- **EXERCISE OBJECTIVE**: Your answer must be the full set of entries, reproduced exactly.

--- --- ---

-- ==== Sys2Proof/Decode.lean ====
section
/-! DEFINITION. The frame validator (42_frame_validator.md R150 to R160) as the decoder: total on any bytes, its outcome a
named discard, a BadLength exception, or a request. After it the encoder, written from 30_encoding.md R71, R74 to R77 and
the notation of R86, and the pseudo-requests of R87. -/

namespace Sys2Proof
open Machine

/-- Why a frame is discarded silently (R151 to R154). -/
inductive DiscardReason where
  /-- The frame is shorter than its CRC, or the CRC does not match (R151). -/
  | crcMismatch
  /-- The body is empty or holds one byte (R152). -/
  | tooShort
  /-- `F[0]` is not `SLAVE_ADDR` (R153). -/
  | addressMismatch
deriving DecidableEq, Repr

/-- The three ways the validator ends: a silent discard; an exception 0x03 for a wrong shape of function `fc` (R157, R158);
a request for the dispatcher (R159; an unsupported function byte is the request UNSUPPORTED, R156). -/
inductive Verdict where
  | discard (why : DiscardReason)
  | badShape (fc : Byte)
  | request (i : Instr)
deriving DecidableEq, Repr

/-- The shape check and operands of RQ_READ after the function byte (R74, R157): six bytes, the last two ignored. -/
def decodeRead : List Byte → Option Instr
  | [s1, s0, q1, q0, _, _] => some (.read (be16 s1 s0) (be16 q1 q0))
  | _ => none

/-- The shape check and operands of RQ_ID after the function byte (R76, R157): six bytes, the last three ignored. -/
def decodeIdentify : List Byte → Option Instr
  | [m, a, o, _, _, _] => some (.identify m a o)
  | _ => none

/-- The shape check and operands of RQ_WRITE after the function byte (R75, R158): the byte count is there, equals the
number of data bytes received, and equals `2*qty`. -/
def decodeWrite : List Byte → Option Instr
  | s1 :: s0 :: q1 :: q0 :: n :: data =>
    if data.length = n.toNat then
      if n.toNat = 2 * (be16 q1 q0).toNat then some (.write (be16 s1 s0) (be16 q1 q0) n (be16s data)) else none
    else none
  | _ => none

/-- Stages 2 and 3 of R150, on the bytes after the function byte. -/
def decodeFunction (fc : Byte) (rest : List Byte) : Verdict :=
  if fc = 0x03 then (decodeRead rest).elim (.badShape fc) .request
  else if fc = 0x10 then (decodeWrite rest).elim (.badShape fc) .request
  else if fc = 0x2B then (decodeIdentify rest).elim (.badShape fc) .request
  else .request (.unsupported fc)

/-- Stages 1 to 3 of R150, on a body. -/
def decodeBody (cfg : Config) : List Byte → Verdict
  | [] => .discard .tooShort
  | addr :: rest =>
    if addr ≠ cfg.slaveAddr then .discard .addressMismatch
    else
      match rest with
      | [] => .discard .tooShort
      | fc :: operands => decodeFunction fc operands

/-- `validate(F)` (R150). -/
def decodeFrame (cfg : Config) (frame : List Byte) : Verdict :=
  match stripCrc cfg frame with
  | none => .discard .crcMismatch
  | some body => decodeBody cfg body

/-- The request body of an instruction (R74 to R77, R86); the commands of ports D and RST have none. Reserved request bytes
are 0x00, as R86 writes them. -/
def encodeBody (cfg : Config) : Instr → Option (List Byte)
  | .read start qty => some ([cfg.slaveAddr, 0x03] ++ split16 start ++ split16 qty ++ [0x00, 0x00])
  | .write start qty byteCount values =>
    some ([cfg.slaveAddr, 0x10] ++ split16 start ++ split16 qty ++ [byteCount] ++ split16s values)
  | .identify meiType accessType objectId =>
    some [cfg.slaveAddr, 0x2B, meiType, accessType, objectId, 0x00, 0x00, 0x00]
  | .unsupported fc => some [cfg.slaveAddr, fc]
  | .appendOrUpdate _ _ _ => none
  | .clear => none
  | .reset => none

/-- The frame of an instruction: its body, with its CRC where `CRC_MODE` asks for one (R71). -/
def encode (cfg : Config) (i : Instr) : Option (List Byte) := (encodeBody cfg i).map (frameOut cfg)

/-- The pseudo-request READCOUNT (R87). -/
def readCount : Instr := .read 0 1

/-- The pseudo-request READDEV `k` (R87). -/
def readDev (cfg : Config) (k : Nat) : Instr :=
  .read (BitVec.ofNat 16 (1 + k * (1 + cfg.dataLen))) (BitVec.ofNat 16 (1 + cfg.dataLen))

/-- Byte `n` of a number, counted from its least significant byte. -/
def byteOfWord (w n : Nat) : Byte := BitVec.ofNat 8 (w >>> (8 * n))

/-- The low `n` bytes of a number from byte `at_`, in order. -/
def bytesOfWord (w : Nat) : Nat → Nat → List Byte
  | _, 0 => []
  | at_, n + 1 => byteOfWord w at_ :: bytesOfWord w (at_ + 1) n

/-- How many bytes follow the function byte of a table row's instruction (R72): six for 0x03 and 0x2B; the five header
bytes and `byteCount` data bytes for 0x10; for any other function as many as the word gives. -/
def operandLength (nbits w : Nat) : Nat :=
  if byteOfWord w 0 = 0x03 then 6
  else if byteOfWord w 0 = 0x10 then 5 + (byteOfWord w 5).toNat
  else if byteOfWord w 0 = 0x2B then 6
  else nbits / 8 - 1

/-- The frame of a table word. The table's bit 0 is the least significant bit of body byte 1, the function code (its
"match_on"), so the word starts at `F[1]`; the address byte before it is `SLAVE_ADDR`, every bit above `nbits` is 0, and
the frame carries its CRC where `CRC_MODE` asks for one. -/
def frameOfTableWord (cfg : Config) (nbits w : Nat) : List Byte :=
  let v := w % 2 ^ nbits
  frameOut cfg (cfg.slaveAddr :: byteOfWord v 0 :: bytesOfWord v 1 (operandLength nbits v))

/-- The instruction the decoder reads from a table word, under the parameter set `EX` (no field of the instruction depends
on the configuration). -/
def decodeTableWord (nbits w : Nat) : Option Instr :=
  match decodeFrame Config.ex (frameOfTableWord Config.ex nbits w) with
  | .request i => some i
  | _ => none

end Sys2Proof
end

--- --- ---

- **EXERCISE RESPONSE**:
-- ==== Sys2Proof/Decode.lean ====
section
/-! DEFINITION. The frame validator (42_frame_validator.md R150 to R160) as the decoder: total on any bytes, its outcome a
named discard, a BadLength exception, or a request. After it the encoder, written from 30_encoding.md R71, R74 to R77 and
the notation of R86, and the pseudo-requests of R87. -/

namespace Sys2Proof
open Machine

/-- Why a frame is discarded silently (R151 to R154). -/
inductive DiscardReason where
  /-- The frame is shorter than its CRC, or the CRC does not match (R151). -/
  | crcMismatch
  /-- The body is empty or holds one byte (R152). -/
  | tooShort
  /-- `F[0]` is not `SLAVE_ADDR` (R153). -/
  | addressMismatch
deriving DecidableEq, Repr

/-- The three ways the validator ends: a silent discard; an exception 0x03 for a wrong shape of function `fc` (R157, R158);
a request for the dispatcher (R159; an unsupported function byte is the request UNSUPPORTED, R156). -/
inductive Verdict where
  | discard (why : DiscardReason)
  | badShape (fc : Byte)
  | request (i : Instr)
deriving DecidableEq, Repr

/-- The shape check and operands of RQ_READ after the function byte (R74, R157): six bytes, the last two ignored. -/
def decodeRead : List Byte → Option Instr
  | [s1, s0, q1, q0, _, _] => some (.read (be16 s1 s0) (be16 q1 q0))
  | _ => none

/-- The shape check and operands of RQ_ID after the function byte (R76, R157): six bytes, the last three ignored. -/
def decodeIdentify : List Byte → Option Instr
  | [m, a, o, _, _, _] => some (.identify m a o)
  | _ => none

/-- The shape check and operands of RQ_WRITE after the function byte (R75, R158): the byte count is there, equals the
number of data bytes received, and equals `2*qty`. -/
def decodeWrite : List Byte → Option Instr
  | s1 :: s0 :: q1 :: q0 :: n :: data =>
    if data.length = n.toNat then
      if n.toNat = 2 * (be16 q1 q0).toNat then some (.write (be16 s1 s0) (be16 q1 q0) n (be16s data)) else none
    else none
  | _ => none

/-- Stages 2 and 3 of R150, on the bytes after the function byte. -/
def decodeFunction (fc : Byte) (rest : List Byte) : Verdict :=
  if fc = 0x03 then (decodeRead rest).elim (.badShape fc) .request
  else if fc = 0x10 then (decodeWrite rest).elim (.badShape fc) .request
  else if fc = 0x2B then (decodeIdentify rest).elim (.badShape fc) .request
  else .request (.unsupported fc)

/-- Stages 1 to 3 of R150, on a body. -/
def decodeBody (cfg : Config) : List Byte → Verdict
  | [] => .discard .tooShort
  | addr :: rest =>
    if addr ≠ cfg.slaveAddr then .discard .addressMismatch
    else
      match rest with
      | [] => .discard .tooShort
      | fc :: operands => decodeFunction fc operands

/-- `validate(F)` (R150). -/
def decodeFrame (cfg : Config) (frame : List Byte) : Verdict :=
  match stripCrc cfg frame with
  | none => .discard .crcMismatch
  | some body => decodeBody cfg body

/-- The request body of an instruction (R74 to R77, R86); the commands of ports D and RST have none. Reserved request bytes
are 0x00, as R86 writes them. -/
def encodeBody (cfg : Config) : Instr → Option (List Byte)
  | .read start qty => some ([cfg.slaveAddr, 0x03] ++ split16 start ++ split16 qty ++ [0x00, 0x00])
  | .write start qty byteCount values =>
    some ([cfg.slaveAddr, 0x10] ++ split16 start ++ split16 qty ++ [byteCount] ++ split16s values)
  | .identify meiType accessType objectId =>
    some [cfg.slaveAddr, 0x2B, meiType, accessType, objectId, 0x00, 0x00, 0x00]
  | .unsupported fc => some [cfg.slaveAddr, fc]
  | .appendOrUpdate _ _ _ => none
  | .clear => none
  | .reset => none

/-- The frame of an instruction: its body, with its CRC where `CRC_MODE` asks for one (R71). -/
def encode (cfg : Config) (i : Instr) : Option (List Byte) := (encodeBody cfg i).map (frameOut cfg)

/-- The pseudo-request READCOUNT (R87). -/
def readCount : Instr := .read 0 1

/-- The pseudo-request READDEV `k` (R87). -/
def readDev (cfg : Config) (k : Nat) : Instr :=
  .read (BitVec.ofNat 16 (1 + k * (1 + cfg.dataLen))) (BitVec.ofNat 16 (1 + cfg.dataLen))

/-- Byte `n` of a number, counted from its least significant byte. -/
def byteOfWord (w n : Nat) : Byte := BitVec.ofNat 8 (w >>> (8 * n))

/-- The low `n` bytes of a number from byte `at_`, in order. -/
def bytesOfWord (w : Nat) : Nat → Nat → List Byte
  | _, 0 => []
  | at_, n + 1 => byteOfWord w at_ :: bytesOfWord w (at_ + 1) n

/-- How many bytes follow the function byte of a table row's instruction (R72): six for 0x03 and 0x2B; the five header
bytes and `byteCount` data bytes for 0x10; for any other function as many as the word gives. -/
def operandLength (nbits w : Nat) : Nat :=
  if byteOfWord w 0 = 0x03 then 6
  else if byteOfWord w 0 = 0x10 then 5 + (byteOfWord w 5).toNat
  else if byteOfWord w 0 = 0x2B then 6
  else nbits / 8 - 1

/-- The frame of a table word. The table's bit 0 is the least significant bit of body byte 1, the function code (its
"match_on"), so the word starts at `F[1]`; the address byte before it is `SLAVE_ADDR`, every bit above `nbits` is 0, and
the frame carries its CRC where `CRC_MODE` asks for one. -/
def frameOfTableWord (cfg : Config) (nbits w : Nat) : List Byte :=
  let v := w % 2 ^ nbits
  frameOut cfg (cfg.slaveAddr :: byteOfWord v 0 :: bytesOfWord v 1 (operandLength nbits v))

/-- The instruction the decoder reads from a table word, under the parameter set `EX` (no field of the instruction depends
on the configuration). -/
def decodeTableWord (nbits w : Nat) : Option Instr :=
  match decodeFrame Config.ex (frameOfTableWord Config.ex nbits w) with
  | .request i => some i
  | _ => none

end Sys2Proof
end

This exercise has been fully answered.